-- ==== Sys2Proof/Machine/Dispatch.lean ====
section
/-! DEFINITION. One arm for each command: the core's step of it. -/

namespace Sys2Proof.Machine

def exec (i : Instr) (s : State) : Host.Outcome State Fault Refusal :=
  match i with
  | .enc => Sys2Proof.Machine.execEnc s
  | .dec => Sys2Proof.Machine.execDec s
  | .wrb => Sys2Proof.Machine.execWrb s
  | .wrs => Sys2Proof.Machine.execWrs s
  | .rd => Sys2Proof.Machine.execRd s

end Sys2Proof.Machine
end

What you have to do:
Take the entries above and repeat them. Alter nothing.

Finished exercise:
-- ==== Sys2Proof/Machine/Dispatch.lean ====
section
/-! DEFINITION. One arm for each command: the core's step of it. -/

namespace Sys2Proof.Machine

def exec (i : Instr) (s : State) : Host.Outcome State Fault Refusal :=
  match i with
  | .enc => Sys2Proof.Machine.execEnc s
  | .dec => Sys2Proof.Machine.execDec s
  | .wrb => Sys2Proof.Machine.execWrb s
  | .wrs => Sys2Proof.Machine.execWrs s
  | .rd => Sys2Proof.Machine.execRd s

end Sys2Proof.Machine
end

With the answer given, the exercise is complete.